# SUPPLIED DATA
/-- Settles O48: the load that the GOTO becomes would resolve to no index. -/
theorem undefinedLabelFailsAssembly : Obligations.UndefinedLabelFailsAssembly := by
  intro predefined lines sts line x hparse hgoto hundef
  refine error_of_not_ok fun is h => ?_
  obtain ⟨names, t, -, hlower, -, -, hall⟩ := assembleInstrs_passes hparse h
  have hnone := lookupName_labelsFrom_none (n := 0) hundef
  obtain ⟨before, after, rfl⟩ := List.append_of_mem hgoto
  obtain ⟨hload, -⟩ := lowerAll_goto (parseLines_encodable hparse) hlower
  obtain ⟨i, -, hri⟩ := forall₂_getElem? hall hload
  simp [resolve, hnone] at hri

/-- Settles O51: the definition of the label would need an index that fits. -/
theorem labelIndexOutOfRangeFailsAssembly : Obligations.LabelIndexOutOfRangeFailsAssembly := by
  intro predefined lines x line before after hparse hfar
  refine error_of_not_ok fun is h => ?_
  obtain ⟨names, t, -, hlower, -⟩ := assembleInstrs_passes hparse h
  obtain ⟨t1, t2, rest, hdef, hlen, -⟩ := lowerAll_at (parseLines_encodable hparse) hlower
  obtain ⟨hfits, -⟩ := defineLabel_spec hdef
  rw [hlen, literalMax, List.length_nil] at hfits
  omega

/-- Settles O49: the texts are those of words, so load accepts them and installs those words. -/
theorem assembledTextsLoad : Obligations.AssembledTextsLoad := by
  intro s predefined lines texts h hlen
  obtain ⟨is, -, rfl⟩ := map_eq_ok h
  have hmap : is.map (fun i => textOfWord (encode s.params.maps i)) = (is.map (encode s.params.maps)).map textOfWord := by
    rw [List.map_map]
    rfl
  rw [hmap] at hlen ⊢
  refine ⟨freshState s.params (is.map (encode s.params.maps)), ?_, rfl⟩
  rw [load_of_words s (wordsOfTexts_map_textOfWord _), if_pos (by simpa using hlen)]

end Sys2Proof.Machine
end

section
/-! PROOFS. The line that the disassembler prints, read by the assembler: its characters as tokens, its tokens as a statement,
and the statement as one word (45_assembler.md R164, R181, R182, R187). -/

namespace Sys2Proof.Machine

/-! ## Tokens -/

/-- The token of the spelling of an operand. -/
def selToken : Sel → Token
  | .a => .name ['A']
  | .b => .name ['B']
  | .c => .name ['C']
  | .d => .name ['D']
  | .zero => .num 0
  | .one => .num 1
  | .m => .name ['M']
  | .reserved => .sym '?'

theorem parseOperand_selToken {s : Sel} (h : s ≠ .reserved) : parseOperand (selToken s) = .ok (.sel s) := by
  cases s with
  | reserved => exact absurd rfl h
  | a | b | c | d | zero | one | m => rfl

/-- An operand is spelled by one character, which alone is a whole token. -/
theorem selText_eq_singleton {s : Sel} (h : s ≠ .reserved) :
    ∃ c, selText s = [c] ∧ c ≠ '#' ∧ isWordChar c = true ∧ wordToken [c] = some (selToken s) := by
  cases s with
  | reserved => exact absurd rfl h
  | a | b | c | d | zero | one | m => exact ⟨_, rfl, by decide, by decide, by decide⟩

/-- A character that is a token of its own: no word character, no blank and no start of a comment. -/
def IsSymbol (c : Char) : Prop := isWordChar c = false ∧ c ≠ ' ' ∧ c ≠ '\t' ∧ c ≠ '#'

/-- A symbol ends the run before it and is the next token. -/
theorem tokenize_symbol {c : Char} {cs run : List Char} {ts : List Token} (hc : IsSymbol c)
    (h : tokenize cs [] = some ts) : tokenize (c :: cs) run = tokensAfter run (.sym c :: ts) := by
  obtain ⟨hword, hspace, htab, -⟩ := hc
  simp [tokenize, hword, hspace, htab, h]

/-- An operand at the end of a line is the last token. -/
theorem tokenize_selText {s : Sel} (hs : s ≠ .reserved) : tokenize (selText s) [] = some [selToken s] := by
  obtain ⟨c, hc, -, hword, htok⟩ := selText_eq_singleton hs
  simp [hc, tokenize, hword, tokensAfter, htok]

/-- An operand before a symbol is a token. -/
theorem tokenize_selText_symbol {s : Sel} (hs : s ≠ .reserved) {c : Char} {cs : List Char} {ts : List Token}
    (hc : IsSymbol c) (h : tokenize cs [] = some ts) :
    tokenize (selText s ++ c :: cs) [] = some (selToken s :: .sym c :: ts) := by
  obtain ⟨x, hx, -, hword, htok⟩ := selText_eq_singleton hs
  rw [hx, tokenize_append [] (by simpa using hword), tokenize_symbol hc h]
  simp [tokensAfter, htok]

theorem selText_no_hash {s : Sel} (hs : s ≠ .reserved) : ∀ c ∈ selText s, c ≠ '#' := by
  obtain ⟨c, hc, hhash, -⟩ := selText_eq_singleton hs
  simpa [hc] using hhash

/-- A binary operator is one symbol. -/
theorem binopText_eq_singleton (f : BinOp) : ∃ c, binopText f = [c] ∧ IsSymbol c ∧ binopOf c = some f := by
  cases f <;> exact ⟨_, rfl, ⟨by decide, by decide, by decide, by decide⟩, rfl⟩

/-! ## Right sides -/

/-- What a right side needs for its line to be read as the operation `e`. -/
def ReadAs (rest : List Char) (e : Expr) : Prop :=
  (∀ c ∈ rest, c ≠ '#') ∧
    ∃ ts, tokenize rest [] = some ts ∧ parseExpr ts = .ok e ∧ ∀ ts', ts ≠ .sym '=' :: ts'

theorem parseLine_of_readAs {ds : Dests} (hds : ds ≠ .empty) {rest : List Char} {e : Expr} (h : ReadAs rest e) :
    parseLine (String.ofList (setText ds rest)) = .ok (some (.set ds e)) := by
  obtain ⟨hhash, ts, htok, hexpr, hne⟩ := h
  rw [setText, if_neg hds, List.append_assoc]
  exact parseLine_set hds hhash htok hexpr hne

theorem selToken_ne_equals (s : Sel) : selToken s ≠ .sym '=' := by cases s <;> simp [selToken]

/-- The spelling of a unary operation (R164). -/
theorem readAs_un (u : UnOp) {sa : Sel} (ha : sa ≠ .reserved) : ReadAs (unopText u ++ selText sa) (.un u (.sel sa)) := by
  have hop := parseOperand_selToken ha
  have htok := tokenize_selText ha
  have hhash := selText_no_hash ha
  cases u with
  | copy => exact ⟨hhash, _, htok, by simp [parseExpr, hop, bind, Except.bind, pure, Except.pure],
      by simp [selToken_ne_equals]⟩
  | not =>
    have hsym : IsSymbol '!' := ⟨by decide, by decide, by decide, by decide⟩
    exact ⟨by simpa [unopText] using hhash, _, tokenize_symbol hsym htok,
      by simp [parseExpr, hop, bind, Except.bind, pure, Except.pure], by simp⟩
  | neg =>
    have hsym : IsSymbol '-' := ⟨by decide, by decide, by decide, by decide⟩
    exact ⟨by simpa [unopText] using hhash, _, tokenize_symbol hsym htok,
      by simp [parseExpr, hop, bind, Except.bind, pure, Except.pure], by simp⟩

/-- The spelling of a binary operation (R164). -/
theorem readAs_bin (f : BinOp) {sa sb : Sel} (ha : sa ≠ .reserved) (hb : sb ≠ .reserved) :
    ReadAs (selText sa ++ binopText f ++ selText sb) (.bin f (.sel sa) (.sel sb)) := by
  obtain ⟨c, hc, hsym, hof⟩ := binopText_eq_singleton f
  rw [hc, List.append_assoc, List.singleton_append]
  refine ⟨fun x hx => ?_, _, tokenize_selText_symbol ha hsym (tokenize_selText hb), ?_, by simp [selToken_ne_equals]⟩
  · obtain hx | hx := List.mem_append.1 hx
    · exact selText_no_hash ha x hx
    · obtain rfl | hx := List.mem_cons.1 hx
      · obtain ⟨-, -, -, hhash⟩ := hsym
        exact hhash
      · exact selText_no_hash hb x hx
  · simp [parseExpr, parseOperand_selToken ha, parseOperand_selToken hb, hof, bind, Except.bind]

# WHAT NEEDS TO BE DONE
In the answer, the lines from the first line of the data above through the line containing "PROOFS. The line" must appear exactly as written, with nothing else.

# ANSWER TO THE EXERCISE
/-- Settles O48: the load that the GOTO becomes would resolve to no index. -/
theorem undefinedLabelFailsAssembly : Obligations.UndefinedLabelFailsAssembly := by
  intro predefined lines sts line x hparse hgoto hundef
  refine error_of_not_ok fun is h => ?_
  obtain ⟨names, t, -, hlower, -, -, hall⟩ := assembleInstrs_passes hparse h
  have hnone := lookupName_labelsFrom_none (n := 0) hundef
  obtain ⟨before, after, rfl⟩ := List.append_of_mem hgoto
  obtain ⟨hload, -⟩ := lowerAll_goto (parseLines_encodable hparse) hlower
  obtain ⟨i, -, hri⟩ := forall₂_getElem? hall hload
  simp [resolve, hnone] at hri

/-- Settles O51: the definition of the label would need an index that fits. -/
theorem labelIndexOutOfRangeFailsAssembly : Obligations.LabelIndexOutOfRangeFailsAssembly := by
  intro predefined lines x line before after hparse hfar
  refine error_of_not_ok fun is h => ?_
  obtain ⟨names, t, -, hlower, -⟩ := assembleInstrs_passes hparse h
  obtain ⟨t1, t2, rest, hdef, hlen, -⟩ := lowerAll_at (parseLines_encodable hparse) hlower
  obtain ⟨hfits, -⟩ := defineLabel_spec hdef
  rw [hlen, literalMax, List.length_nil] at hfits
  omega

/-- Settles O49: the texts are those of words, so load accepts them and installs those words. -/
theorem assembledTextsLoad : Obligations.AssembledTextsLoad := by
  intro s predefined lines texts h hlen
  obtain ⟨is, -, rfl⟩ := map_eq_ok h
  have hmap : is.map (fun i => textOfWord (encode s.params.maps i)) = (is.map (encode s.params.maps)).map textOfWord := by
    rw [List.map_map]
    rfl
  rw [hmap] at hlen ⊢
  refine ⟨freshState s.params (is.map (encode s.params.maps)), ?_, rfl⟩
  rw [load_of_words s (wordsOfTexts_map_textOfWord _), if_pos (by simpa using hlen)]

end Sys2Proof.Machine
end

section
/-! PROOFS. The line that the disassembler prints, read by the assembler: its characters as tokens, its tokens as a statement,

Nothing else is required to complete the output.